◆ Task to complete
Retype the entries word for word, leaving nothing out.

[Dataset entries]
-*-

theorem execJoinTransaction_keeps {r : State} (x : JoinSide) (s : State) (h : Keeps r s) : KeepsOut r
    (execJoinTransaction x s) := by
  rw [show @execJoinTransaction = _ from by delta execJoinTransaction; exact rfl]; split
  · refine KeepsOut.next ?_; apply joinCommit_keeps; exact h
  · refine KeepsOut.next ?_; refine Keeps.ite ?_ ?_
    · exact h
    · intro k0; apply joined'_keeps; exact k0

theorem execJoinTimeout_keeps {r : State} (rank : Nat) (s : State) (h : Keeps r s) : KeepsOut r (execJoinTimeout
    rank s) := by
  rw [show @execJoinTimeout = _ from by delta execJoinTimeout; exact rfl]; split
  · refine KeepsOut.next ?_; exact h
  · refine KeepsOut.next ?_; refine Keeps.ite ?_ ?_
    · exact h
    · intro k0; apply askSpare_keeps; exact k0

theorem execRestored_keeps {r : State} (s : State) (h : Keeps r s) : KeepsOut r (execRestored s) := by
  rw [show @execRestored = _ from by delta execRestored; exact rfl]; split
  · refine KeepsOut.next ?_; exact h
  · split
    · refine KeepsOut.next ?_; refine Keeps.ite ?_ ?_
      · refine Keeps.of_opt ?_ (by assumption); apply takeRec_keeps; exact h
      · intro k0; apply sendUp_keeps; exact k0
    · split
      · refine KeepsOut.next ?_; refine Keeps.of_opt ?_ (by assumption); apply takeRec_keeps; exact h
      · split; split
        · refine KeepsOut.next ?_; refine Keeps.of_pair ?_ (by assumption); apply gather_keeps
          refine Keeps.of_opt ?_ (by assumption); apply takeRec_keeps; exact h
        · refine KeepsOut.next ?_; apply sendDown_keeps; refine Keeps.of_pair ?_ (by assumption); apply gather_keeps
          refine Keeps.of_opt ?_ (by assumption); apply takeRec_keeps; exact h

theorem execStart_keeps {r : State} (s : State) (h : Keeps r s) : KeepsOut r (execStart s) := by
  rw [show @execStart = _ from by delta execStart; exact rfl]; split
  · refine KeepsOut.next ?_; exact h
  · split
    · refine KeepsOut.next ?_; refine Keeps.of_opt ?_ (by assumption); apply takeRec_keeps; exact h
    · split
      · refine KeepsOut.next ?_; exact h
      · extract_lets +onlyGivenNames -underBinder v0 v1 v2 v3
        have hv0 : Keeps r v0 := by
          unfold v0; apply setReg_keeps; apply setReg_keeps; apply forwardDown_keeps
          refine Keeps.of_opt ?_ (by assumption); apply takeRec_keeps; exact h
        clear_value v0
        have hv1 : Keeps r v1 := by unfold v1; apply modRec_keeps; exact hv0
        clear_value v1; clear_value v2; clear_value v3; extract_lets +onlyGivenNames -underBinder v4
        have hv4 : Keeps r v4 := by unfold v4; apply beginStep_keeps; refine Keeps.mk_iff.mpr ?_; exact hv1
        clear_value v4; refine KeepsOut.next ?_; apply startFetches_keeps; apply modNet_keeps; exact hv4

theorem execReplayResult_keeps {r : State} (s : State) (h : Keeps r s) : KeepsOut r (execReplayResult s) := by
  rw [show @execReplayResult = _ from by delta execReplayResult; exact rfl]; split
  · refine KeepsOut.next ?_; exact h
  · split
    · refine KeepsOut.next ?_; refine Keeps.ite ?_ ?_
      · refine Keeps.of_opt ?_ (by assumption); apply takeRec_keeps; exact h
      · intro k0; apply sendUp_keeps; exact k0
    · split
      · refine KeepsOut.next ?_; refine Keeps.of_opt ?_ (by assumption); apply takeRec_keeps; exact h
      · split; split
        · refine KeepsOut.next ?_; apply haltAll_keeps; refine Keeps.of_pair ?_ (by assumption); apply gather_keeps
          refine Keeps.of_opt ?_ (by assumption); apply takeRec_keeps; exact h
        · split
          · refine KeepsOut.next ?_; refine Keeps.of_pair ?_ (by assumption); apply gather_keeps
            refine Keeps.of_opt ?_ (by assumption); apply takeRec_keeps; exact h
          · refine KeepsOut.next ?_; apply sendDown_keeps; refine Keeps.of_pair ?_ (by assumption)
            apply gather_keeps; refine Keeps.of_opt ?_ (by assumption); apply takeRec_keeps; exact h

-*-

◆ Exercise response
theorem execJoinTransaction_keeps {r : State} (x : JoinSide) (s : State) (h : Keeps r s) : KeepsOut r
    (execJoinTransaction x s) := by
  rw [show @execJoinTransaction = _ from by delta execJoinTransaction; exact rfl]; split
  · refine KeepsOut.next ?_; apply joinCommit_keeps; exact h
  · refine KeepsOut.next ?_; refine Keeps.ite ?_ ?_
    · exact h
    · intro k0; apply joined'_keeps; exact k0

theorem execJoinTimeout_keeps {r : State} (rank : Nat) (s : State) (h : Keeps r s) : KeepsOut r (execJoinTimeout
    rank s) := by
  rw [show @execJoinTimeout = _ from by delta execJoinTimeout; exact rfl]; split
  · refine KeepsOut.next ?_; exact h
  · refine KeepsOut.next ?_; refine Keeps.ite ?_ ?_
    · exact h
    · intro k0; apply askSpare_keeps; exact k0

theorem execRestored_keeps {r : State} (s : State) (h : Keeps r s) : KeepsOut r (execRestored s) := by
  rw [show @execRestored = _ from by delta execRestored; exact rfl]; split
  · refine KeepsOut.next ?_; exact h
  · split
    · refine KeepsOut.next ?_; refine Keeps.ite ?_ ?_
      · refine Keeps.of_opt ?_ (by assumption); apply takeRec_keeps; exact h
      · intro k0; apply sendUp_keeps; exact k0
    · split
      · refine KeepsOut.next ?_; refine Keeps.of_opt ?_ (by assumption); apply takeRec_keeps; exact h
      · split; split
        · refine KeepsOut.next ?_; refine Keeps.of_pair ?_ (by assumption); apply gather_keeps
          refine Keeps.of_opt ?_ (by assumption); apply takeRec_keeps; exact h
        · refine KeepsOut.next ?_; apply sendDown_keeps; refine Keeps.of_pair ?_ (by assumption); apply gather_keeps
          refine Keeps.of_opt ?_ (by assumption); apply takeRec_keeps; exact h

theorem execStart_keeps {r : State} (s : State) (h : Keeps r s) : KeepsOut r (execStart s) := by
  rw [show @execStart = _ from by delta execStart; exact rfl]; split
  · refine KeepsOut.next ?_; exact h
  · split
    · refine KeepsOut.next ?_; refine Keeps.of_opt ?_ (by assumption); apply takeRec_keeps; exact h
    · split
      · refine KeepsOut.next ?_; exact h
      · extract_lets +onlyGivenNames -underBinder v0 v1 v2 v3
        have hv0 : Keeps r v0 := by
          unfold v0; apply setReg_keeps; apply setReg_keeps; apply forwardDown_keeps
          refine Keeps.of_opt ?_ (by assumption); apply takeRec_keeps; exact h
        clear_value v0
        have hv1 : Keeps r v1 := by unfold v1; apply modRec_keeps; exact hv0
        clear_value v1; clear_value v2; clear_value v3; extract_lets +onlyGivenNames -underBinder v4
        have hv4 : Keeps r v4 := by unfold v4; apply beginStep_keeps; refine Keeps.mk_iff.mpr ?_; exact hv1
        clear_value v4; refine KeepsOut.next ?_; apply startFetches_keeps; apply modNet_keeps; exact hv4

theorem execReplayResult_keeps {r : State} (s : State) (h : Keeps r s) : KeepsOut r (execReplayResult s) := by
  rw [show @execReplayResult = _ from by delta execReplayResult; exact rfl]; split
  · refine KeepsOut.next ?_; exact h
  · split
    · refine KeepsOut.next ?_; refine Keeps.ite ?_ ?_
      · refine Keeps.of_opt ?_ (by assumption); apply takeRec_keeps; exact h
      · intro k0; apply sendUp_keeps; exact k0
    · split
      · refine KeepsOut.next ?_; refine Keeps.of_opt ?_ (by assumption); apply takeRec_keeps; exact h
      · split; split
        · refine KeepsOut.next ?_; apply haltAll_keeps; refine Keeps.of_pair ?_ (by assumption); apply gather_keeps
          refine Keeps.of_opt ?_ (by assumption); apply takeRec_keeps; exact h
        · split
          · refine KeepsOut.next ?_; refine Keeps.of_pair ?_ (by assumption); apply gather_keeps
            refine Keeps.of_opt ?_ (by assumption); apply takeRec_keeps; exact h
          · refine KeepsOut.next ?_; apply sendDown_keeps; refine Keeps.of_pair ?_ (by assumption)
            apply gather_keeps; refine Keeps.of_opt ?_ (by assumption); apply takeRec_keeps; exact h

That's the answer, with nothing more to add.